*** Opening of Input for this task ***

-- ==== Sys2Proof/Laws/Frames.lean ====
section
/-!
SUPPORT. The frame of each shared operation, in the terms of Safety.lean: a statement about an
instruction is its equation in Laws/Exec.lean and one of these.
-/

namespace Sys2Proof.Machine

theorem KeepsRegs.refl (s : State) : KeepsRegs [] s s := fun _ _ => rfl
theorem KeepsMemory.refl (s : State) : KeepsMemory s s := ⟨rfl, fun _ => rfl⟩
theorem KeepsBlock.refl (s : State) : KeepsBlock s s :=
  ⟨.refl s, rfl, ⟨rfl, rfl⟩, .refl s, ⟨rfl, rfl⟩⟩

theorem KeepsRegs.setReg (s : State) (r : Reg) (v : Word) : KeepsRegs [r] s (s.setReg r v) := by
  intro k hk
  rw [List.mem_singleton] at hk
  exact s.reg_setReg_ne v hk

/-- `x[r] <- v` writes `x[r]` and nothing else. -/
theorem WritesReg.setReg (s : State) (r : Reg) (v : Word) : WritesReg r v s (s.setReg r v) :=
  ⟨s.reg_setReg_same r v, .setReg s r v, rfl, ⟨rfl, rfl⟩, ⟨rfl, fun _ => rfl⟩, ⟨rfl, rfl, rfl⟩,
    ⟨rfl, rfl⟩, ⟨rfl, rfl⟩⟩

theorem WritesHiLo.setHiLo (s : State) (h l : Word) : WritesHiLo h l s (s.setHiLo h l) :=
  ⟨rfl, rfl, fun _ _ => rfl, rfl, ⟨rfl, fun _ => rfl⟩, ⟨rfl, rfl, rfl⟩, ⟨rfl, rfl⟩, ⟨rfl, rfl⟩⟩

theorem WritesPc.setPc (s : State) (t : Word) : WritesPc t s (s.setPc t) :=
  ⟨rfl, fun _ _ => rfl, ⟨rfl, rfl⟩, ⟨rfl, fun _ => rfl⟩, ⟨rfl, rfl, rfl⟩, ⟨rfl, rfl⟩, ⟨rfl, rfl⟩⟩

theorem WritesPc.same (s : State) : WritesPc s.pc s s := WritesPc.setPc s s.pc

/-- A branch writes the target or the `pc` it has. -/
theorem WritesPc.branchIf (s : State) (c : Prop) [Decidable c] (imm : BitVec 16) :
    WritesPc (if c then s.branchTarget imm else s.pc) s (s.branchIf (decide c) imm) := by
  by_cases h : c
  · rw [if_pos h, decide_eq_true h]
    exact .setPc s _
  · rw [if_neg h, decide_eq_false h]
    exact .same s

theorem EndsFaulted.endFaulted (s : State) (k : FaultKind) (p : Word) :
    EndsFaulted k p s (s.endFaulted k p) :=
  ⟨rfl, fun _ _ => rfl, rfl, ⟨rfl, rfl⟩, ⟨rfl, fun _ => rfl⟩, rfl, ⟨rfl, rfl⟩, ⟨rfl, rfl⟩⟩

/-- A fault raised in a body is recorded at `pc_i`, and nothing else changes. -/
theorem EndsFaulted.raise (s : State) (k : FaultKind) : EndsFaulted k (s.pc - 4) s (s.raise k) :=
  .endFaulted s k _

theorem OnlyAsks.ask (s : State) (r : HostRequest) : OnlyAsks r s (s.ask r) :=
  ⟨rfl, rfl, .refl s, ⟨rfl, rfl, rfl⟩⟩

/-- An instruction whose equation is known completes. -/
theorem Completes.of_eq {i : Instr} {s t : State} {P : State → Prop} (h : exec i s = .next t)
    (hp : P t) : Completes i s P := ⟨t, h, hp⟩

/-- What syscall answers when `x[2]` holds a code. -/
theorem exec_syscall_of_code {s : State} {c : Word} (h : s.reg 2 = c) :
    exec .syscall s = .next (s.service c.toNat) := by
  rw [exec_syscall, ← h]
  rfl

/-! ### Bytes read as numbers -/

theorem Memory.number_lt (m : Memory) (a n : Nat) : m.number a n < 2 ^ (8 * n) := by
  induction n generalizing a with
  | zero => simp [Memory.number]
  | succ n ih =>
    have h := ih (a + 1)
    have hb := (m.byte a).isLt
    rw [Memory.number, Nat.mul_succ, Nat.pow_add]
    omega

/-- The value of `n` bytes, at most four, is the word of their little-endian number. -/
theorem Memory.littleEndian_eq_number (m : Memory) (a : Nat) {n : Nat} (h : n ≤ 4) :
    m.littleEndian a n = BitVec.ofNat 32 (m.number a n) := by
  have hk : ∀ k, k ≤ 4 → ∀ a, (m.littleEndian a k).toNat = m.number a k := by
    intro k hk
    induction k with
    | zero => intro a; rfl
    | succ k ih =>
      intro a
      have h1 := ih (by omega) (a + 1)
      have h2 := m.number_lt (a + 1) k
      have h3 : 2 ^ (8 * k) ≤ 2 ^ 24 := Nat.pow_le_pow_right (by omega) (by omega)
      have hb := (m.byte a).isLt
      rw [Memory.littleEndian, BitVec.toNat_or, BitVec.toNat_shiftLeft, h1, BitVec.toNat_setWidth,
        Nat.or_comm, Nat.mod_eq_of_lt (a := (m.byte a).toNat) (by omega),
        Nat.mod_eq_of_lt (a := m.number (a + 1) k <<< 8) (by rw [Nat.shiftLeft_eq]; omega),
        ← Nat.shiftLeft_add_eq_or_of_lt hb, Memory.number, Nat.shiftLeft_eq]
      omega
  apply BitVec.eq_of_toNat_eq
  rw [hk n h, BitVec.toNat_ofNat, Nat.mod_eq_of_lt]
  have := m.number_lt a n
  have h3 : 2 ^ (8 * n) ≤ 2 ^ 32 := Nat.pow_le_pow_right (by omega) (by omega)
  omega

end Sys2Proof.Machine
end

*** Close of Input for this task ***
*** Opening of Input for this task ***

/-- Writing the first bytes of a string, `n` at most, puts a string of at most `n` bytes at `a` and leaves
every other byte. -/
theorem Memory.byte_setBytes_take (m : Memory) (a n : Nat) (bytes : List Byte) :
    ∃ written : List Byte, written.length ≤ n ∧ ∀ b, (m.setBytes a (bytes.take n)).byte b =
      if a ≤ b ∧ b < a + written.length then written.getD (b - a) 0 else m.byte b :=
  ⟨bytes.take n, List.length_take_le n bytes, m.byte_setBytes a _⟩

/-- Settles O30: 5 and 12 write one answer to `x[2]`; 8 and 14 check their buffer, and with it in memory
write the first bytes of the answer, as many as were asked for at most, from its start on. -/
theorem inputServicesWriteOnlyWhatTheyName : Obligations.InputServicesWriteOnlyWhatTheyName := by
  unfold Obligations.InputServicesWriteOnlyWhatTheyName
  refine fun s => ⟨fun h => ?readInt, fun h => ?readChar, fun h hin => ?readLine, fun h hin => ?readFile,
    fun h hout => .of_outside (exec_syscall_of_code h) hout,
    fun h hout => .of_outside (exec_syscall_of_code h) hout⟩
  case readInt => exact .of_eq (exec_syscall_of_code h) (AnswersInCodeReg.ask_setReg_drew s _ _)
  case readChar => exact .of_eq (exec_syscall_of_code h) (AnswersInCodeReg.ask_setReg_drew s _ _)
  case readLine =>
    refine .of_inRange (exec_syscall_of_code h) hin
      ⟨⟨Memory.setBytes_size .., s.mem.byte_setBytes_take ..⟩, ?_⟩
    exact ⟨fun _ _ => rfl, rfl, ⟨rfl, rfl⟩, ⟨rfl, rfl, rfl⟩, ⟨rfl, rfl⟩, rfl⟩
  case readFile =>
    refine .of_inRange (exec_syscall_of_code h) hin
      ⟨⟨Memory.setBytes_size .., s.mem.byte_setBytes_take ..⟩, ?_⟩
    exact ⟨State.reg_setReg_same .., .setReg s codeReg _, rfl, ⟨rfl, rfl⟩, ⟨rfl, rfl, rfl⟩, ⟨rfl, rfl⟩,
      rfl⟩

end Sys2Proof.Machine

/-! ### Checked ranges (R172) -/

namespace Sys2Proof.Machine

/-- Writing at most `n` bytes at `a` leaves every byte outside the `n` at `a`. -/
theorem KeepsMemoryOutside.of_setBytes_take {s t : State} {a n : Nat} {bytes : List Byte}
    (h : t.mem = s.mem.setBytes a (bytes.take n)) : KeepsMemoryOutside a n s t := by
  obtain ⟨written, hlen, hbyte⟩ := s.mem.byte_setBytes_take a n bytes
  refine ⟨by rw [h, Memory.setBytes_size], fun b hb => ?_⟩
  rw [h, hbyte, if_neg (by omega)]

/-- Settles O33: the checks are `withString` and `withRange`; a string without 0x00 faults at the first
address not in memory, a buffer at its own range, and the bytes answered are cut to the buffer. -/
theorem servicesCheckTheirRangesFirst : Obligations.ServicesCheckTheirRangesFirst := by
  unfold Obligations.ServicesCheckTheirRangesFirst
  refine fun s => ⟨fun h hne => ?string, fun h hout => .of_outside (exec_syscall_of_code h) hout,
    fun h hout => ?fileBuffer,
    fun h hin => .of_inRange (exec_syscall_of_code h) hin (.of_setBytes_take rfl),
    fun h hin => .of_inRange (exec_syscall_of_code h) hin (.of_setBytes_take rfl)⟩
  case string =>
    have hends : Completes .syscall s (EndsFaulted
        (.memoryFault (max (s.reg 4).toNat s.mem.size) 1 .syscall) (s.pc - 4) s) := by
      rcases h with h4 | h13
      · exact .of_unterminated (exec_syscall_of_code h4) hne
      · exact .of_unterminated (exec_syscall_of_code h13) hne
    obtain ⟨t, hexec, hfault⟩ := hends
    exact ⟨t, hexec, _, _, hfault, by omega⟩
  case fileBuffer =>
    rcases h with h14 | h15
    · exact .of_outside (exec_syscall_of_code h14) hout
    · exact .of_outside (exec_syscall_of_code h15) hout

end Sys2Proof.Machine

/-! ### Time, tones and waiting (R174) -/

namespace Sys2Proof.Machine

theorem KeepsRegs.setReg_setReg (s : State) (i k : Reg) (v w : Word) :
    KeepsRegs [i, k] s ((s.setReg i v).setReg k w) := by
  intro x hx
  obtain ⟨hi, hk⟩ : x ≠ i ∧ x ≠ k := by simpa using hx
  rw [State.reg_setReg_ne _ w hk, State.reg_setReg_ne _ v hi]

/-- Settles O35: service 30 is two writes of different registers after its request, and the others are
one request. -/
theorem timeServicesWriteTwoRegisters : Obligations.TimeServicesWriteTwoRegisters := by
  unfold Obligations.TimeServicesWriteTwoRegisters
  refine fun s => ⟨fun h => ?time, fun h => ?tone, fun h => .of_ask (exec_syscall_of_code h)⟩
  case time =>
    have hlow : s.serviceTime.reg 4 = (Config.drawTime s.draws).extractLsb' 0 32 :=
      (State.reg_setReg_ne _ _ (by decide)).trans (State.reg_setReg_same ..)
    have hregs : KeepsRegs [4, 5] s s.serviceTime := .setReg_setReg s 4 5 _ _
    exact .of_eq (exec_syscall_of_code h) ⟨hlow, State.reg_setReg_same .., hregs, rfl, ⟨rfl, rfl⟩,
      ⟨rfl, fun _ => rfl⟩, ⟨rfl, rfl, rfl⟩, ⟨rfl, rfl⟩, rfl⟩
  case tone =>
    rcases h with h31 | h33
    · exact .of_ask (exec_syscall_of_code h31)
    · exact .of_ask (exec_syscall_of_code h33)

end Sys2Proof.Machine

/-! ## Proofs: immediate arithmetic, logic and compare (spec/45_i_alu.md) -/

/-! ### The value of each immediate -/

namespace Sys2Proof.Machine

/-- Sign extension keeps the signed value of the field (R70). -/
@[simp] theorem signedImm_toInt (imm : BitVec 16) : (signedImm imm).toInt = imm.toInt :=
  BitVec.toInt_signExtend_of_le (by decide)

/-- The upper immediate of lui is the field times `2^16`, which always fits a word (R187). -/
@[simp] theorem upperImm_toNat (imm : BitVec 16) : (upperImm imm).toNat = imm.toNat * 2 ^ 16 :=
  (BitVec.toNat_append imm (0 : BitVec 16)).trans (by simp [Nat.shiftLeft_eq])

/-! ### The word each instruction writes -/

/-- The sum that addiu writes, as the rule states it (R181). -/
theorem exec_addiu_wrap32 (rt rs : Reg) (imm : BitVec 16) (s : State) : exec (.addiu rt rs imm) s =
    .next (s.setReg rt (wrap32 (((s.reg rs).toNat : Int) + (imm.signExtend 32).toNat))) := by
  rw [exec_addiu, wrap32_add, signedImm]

*** Close of Input for this task ***
*** Opening of Input for this task ***

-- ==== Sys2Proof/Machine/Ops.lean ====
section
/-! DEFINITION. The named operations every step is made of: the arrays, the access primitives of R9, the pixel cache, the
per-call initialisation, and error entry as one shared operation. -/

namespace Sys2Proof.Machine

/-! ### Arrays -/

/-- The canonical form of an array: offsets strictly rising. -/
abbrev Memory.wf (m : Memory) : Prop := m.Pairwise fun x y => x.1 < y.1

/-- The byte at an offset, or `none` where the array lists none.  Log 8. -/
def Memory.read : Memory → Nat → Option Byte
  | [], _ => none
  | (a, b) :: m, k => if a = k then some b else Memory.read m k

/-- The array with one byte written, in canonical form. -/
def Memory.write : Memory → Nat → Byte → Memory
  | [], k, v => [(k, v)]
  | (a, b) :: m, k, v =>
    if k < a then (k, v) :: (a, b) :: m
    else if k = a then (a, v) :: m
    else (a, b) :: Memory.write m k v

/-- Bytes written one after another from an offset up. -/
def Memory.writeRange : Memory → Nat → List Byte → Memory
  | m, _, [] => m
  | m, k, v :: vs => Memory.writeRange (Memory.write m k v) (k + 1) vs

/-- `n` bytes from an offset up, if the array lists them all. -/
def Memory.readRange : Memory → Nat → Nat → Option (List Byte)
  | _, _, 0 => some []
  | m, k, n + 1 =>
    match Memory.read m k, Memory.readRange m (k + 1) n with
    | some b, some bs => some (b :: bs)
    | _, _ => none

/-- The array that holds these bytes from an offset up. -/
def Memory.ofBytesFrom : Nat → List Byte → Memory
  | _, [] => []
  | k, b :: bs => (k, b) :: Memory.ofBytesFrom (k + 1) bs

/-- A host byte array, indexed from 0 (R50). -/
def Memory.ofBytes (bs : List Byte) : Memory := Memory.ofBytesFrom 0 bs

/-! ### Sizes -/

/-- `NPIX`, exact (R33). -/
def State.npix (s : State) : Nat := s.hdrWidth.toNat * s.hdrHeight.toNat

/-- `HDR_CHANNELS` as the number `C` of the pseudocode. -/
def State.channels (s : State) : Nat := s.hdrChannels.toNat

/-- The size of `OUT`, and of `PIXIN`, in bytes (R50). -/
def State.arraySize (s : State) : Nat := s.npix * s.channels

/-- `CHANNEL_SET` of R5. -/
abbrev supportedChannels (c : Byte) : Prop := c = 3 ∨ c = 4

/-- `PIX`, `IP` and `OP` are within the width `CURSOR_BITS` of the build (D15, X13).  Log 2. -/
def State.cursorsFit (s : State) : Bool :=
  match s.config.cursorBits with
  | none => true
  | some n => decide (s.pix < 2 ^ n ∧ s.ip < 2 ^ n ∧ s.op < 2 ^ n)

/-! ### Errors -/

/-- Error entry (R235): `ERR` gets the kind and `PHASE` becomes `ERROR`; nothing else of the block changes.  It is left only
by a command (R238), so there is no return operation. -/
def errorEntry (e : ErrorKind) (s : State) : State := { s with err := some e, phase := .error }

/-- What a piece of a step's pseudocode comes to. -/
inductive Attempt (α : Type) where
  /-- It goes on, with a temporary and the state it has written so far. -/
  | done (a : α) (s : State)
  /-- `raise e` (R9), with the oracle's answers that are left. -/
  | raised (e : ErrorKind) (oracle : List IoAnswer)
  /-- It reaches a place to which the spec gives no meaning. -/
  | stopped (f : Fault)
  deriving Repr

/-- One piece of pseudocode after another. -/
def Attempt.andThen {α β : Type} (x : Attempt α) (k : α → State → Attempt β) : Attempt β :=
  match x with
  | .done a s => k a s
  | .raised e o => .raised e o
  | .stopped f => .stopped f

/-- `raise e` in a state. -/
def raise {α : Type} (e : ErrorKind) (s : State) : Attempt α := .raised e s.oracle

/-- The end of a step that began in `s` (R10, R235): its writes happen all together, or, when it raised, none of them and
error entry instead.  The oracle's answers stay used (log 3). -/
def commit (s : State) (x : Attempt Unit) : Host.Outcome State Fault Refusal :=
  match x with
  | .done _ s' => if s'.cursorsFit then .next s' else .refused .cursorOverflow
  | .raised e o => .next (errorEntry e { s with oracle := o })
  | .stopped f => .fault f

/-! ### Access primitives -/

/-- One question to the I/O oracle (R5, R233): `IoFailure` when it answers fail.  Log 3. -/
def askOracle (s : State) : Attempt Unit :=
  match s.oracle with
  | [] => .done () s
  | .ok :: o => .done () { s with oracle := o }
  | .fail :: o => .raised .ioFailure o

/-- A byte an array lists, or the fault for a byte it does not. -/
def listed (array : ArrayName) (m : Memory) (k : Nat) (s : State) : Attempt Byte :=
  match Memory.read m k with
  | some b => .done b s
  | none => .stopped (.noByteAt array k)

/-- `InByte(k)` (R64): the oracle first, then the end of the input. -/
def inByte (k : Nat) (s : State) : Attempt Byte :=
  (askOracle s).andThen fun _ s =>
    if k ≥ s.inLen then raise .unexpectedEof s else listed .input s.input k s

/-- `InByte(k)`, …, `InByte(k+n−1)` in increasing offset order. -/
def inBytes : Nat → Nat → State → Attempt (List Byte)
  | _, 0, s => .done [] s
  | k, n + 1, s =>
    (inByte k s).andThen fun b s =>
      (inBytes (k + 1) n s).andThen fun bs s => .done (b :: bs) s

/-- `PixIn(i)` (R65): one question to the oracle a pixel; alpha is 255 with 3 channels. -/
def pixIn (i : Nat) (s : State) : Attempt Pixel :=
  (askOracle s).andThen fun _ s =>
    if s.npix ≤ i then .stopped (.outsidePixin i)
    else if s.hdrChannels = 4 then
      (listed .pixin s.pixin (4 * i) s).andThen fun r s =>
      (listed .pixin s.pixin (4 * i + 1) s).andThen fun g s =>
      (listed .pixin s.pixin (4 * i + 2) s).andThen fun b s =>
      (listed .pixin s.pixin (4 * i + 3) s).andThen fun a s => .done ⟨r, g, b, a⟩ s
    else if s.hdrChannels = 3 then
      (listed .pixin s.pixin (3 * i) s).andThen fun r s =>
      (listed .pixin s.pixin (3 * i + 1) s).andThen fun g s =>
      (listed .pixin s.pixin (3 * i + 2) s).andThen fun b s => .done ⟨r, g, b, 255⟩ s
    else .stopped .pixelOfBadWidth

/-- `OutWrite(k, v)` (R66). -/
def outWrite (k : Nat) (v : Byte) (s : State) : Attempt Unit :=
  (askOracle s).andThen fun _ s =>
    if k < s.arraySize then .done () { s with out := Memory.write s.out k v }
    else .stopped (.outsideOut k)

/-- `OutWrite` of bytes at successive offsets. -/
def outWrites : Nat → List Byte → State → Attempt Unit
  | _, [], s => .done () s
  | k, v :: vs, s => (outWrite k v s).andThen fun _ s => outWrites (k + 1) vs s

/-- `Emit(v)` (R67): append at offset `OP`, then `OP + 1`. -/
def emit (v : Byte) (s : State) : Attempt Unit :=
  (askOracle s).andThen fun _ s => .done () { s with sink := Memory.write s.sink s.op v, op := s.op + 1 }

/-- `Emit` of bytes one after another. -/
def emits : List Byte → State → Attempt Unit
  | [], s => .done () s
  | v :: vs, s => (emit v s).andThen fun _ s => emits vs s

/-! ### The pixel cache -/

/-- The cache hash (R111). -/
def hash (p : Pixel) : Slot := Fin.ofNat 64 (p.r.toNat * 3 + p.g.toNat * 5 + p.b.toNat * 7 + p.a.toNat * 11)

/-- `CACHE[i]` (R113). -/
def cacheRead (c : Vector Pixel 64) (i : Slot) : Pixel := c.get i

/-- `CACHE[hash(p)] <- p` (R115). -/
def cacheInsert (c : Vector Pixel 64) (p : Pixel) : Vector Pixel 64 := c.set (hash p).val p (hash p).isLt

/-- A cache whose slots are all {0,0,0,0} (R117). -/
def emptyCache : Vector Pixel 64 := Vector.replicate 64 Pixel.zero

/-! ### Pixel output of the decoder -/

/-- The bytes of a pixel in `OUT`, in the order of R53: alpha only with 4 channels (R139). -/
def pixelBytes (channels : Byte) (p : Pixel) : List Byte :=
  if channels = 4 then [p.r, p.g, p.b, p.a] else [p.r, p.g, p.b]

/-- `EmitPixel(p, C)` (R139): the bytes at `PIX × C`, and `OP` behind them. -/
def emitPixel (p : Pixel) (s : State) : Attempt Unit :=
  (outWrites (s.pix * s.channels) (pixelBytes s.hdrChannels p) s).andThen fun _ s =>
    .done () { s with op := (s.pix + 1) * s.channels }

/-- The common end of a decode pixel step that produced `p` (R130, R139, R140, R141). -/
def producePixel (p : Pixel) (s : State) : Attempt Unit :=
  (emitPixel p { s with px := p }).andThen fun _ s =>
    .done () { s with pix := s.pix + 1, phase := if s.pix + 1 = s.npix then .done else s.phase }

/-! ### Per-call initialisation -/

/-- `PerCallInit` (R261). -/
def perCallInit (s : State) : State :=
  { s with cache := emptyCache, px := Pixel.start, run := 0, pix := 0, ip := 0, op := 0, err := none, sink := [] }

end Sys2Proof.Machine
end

*** Close of Input for this task ***

Task objective
Out of the records above, pull the lines that include the word "every".

Output for this exercise
every other byte. -/
/-- Writing at most `n` bytes at `a` leaves every byte outside the `n` at `a`. -/
/-! DEFINITION. The named operations every step is made of: the arrays, the access primitives of R9, the pixel cache, the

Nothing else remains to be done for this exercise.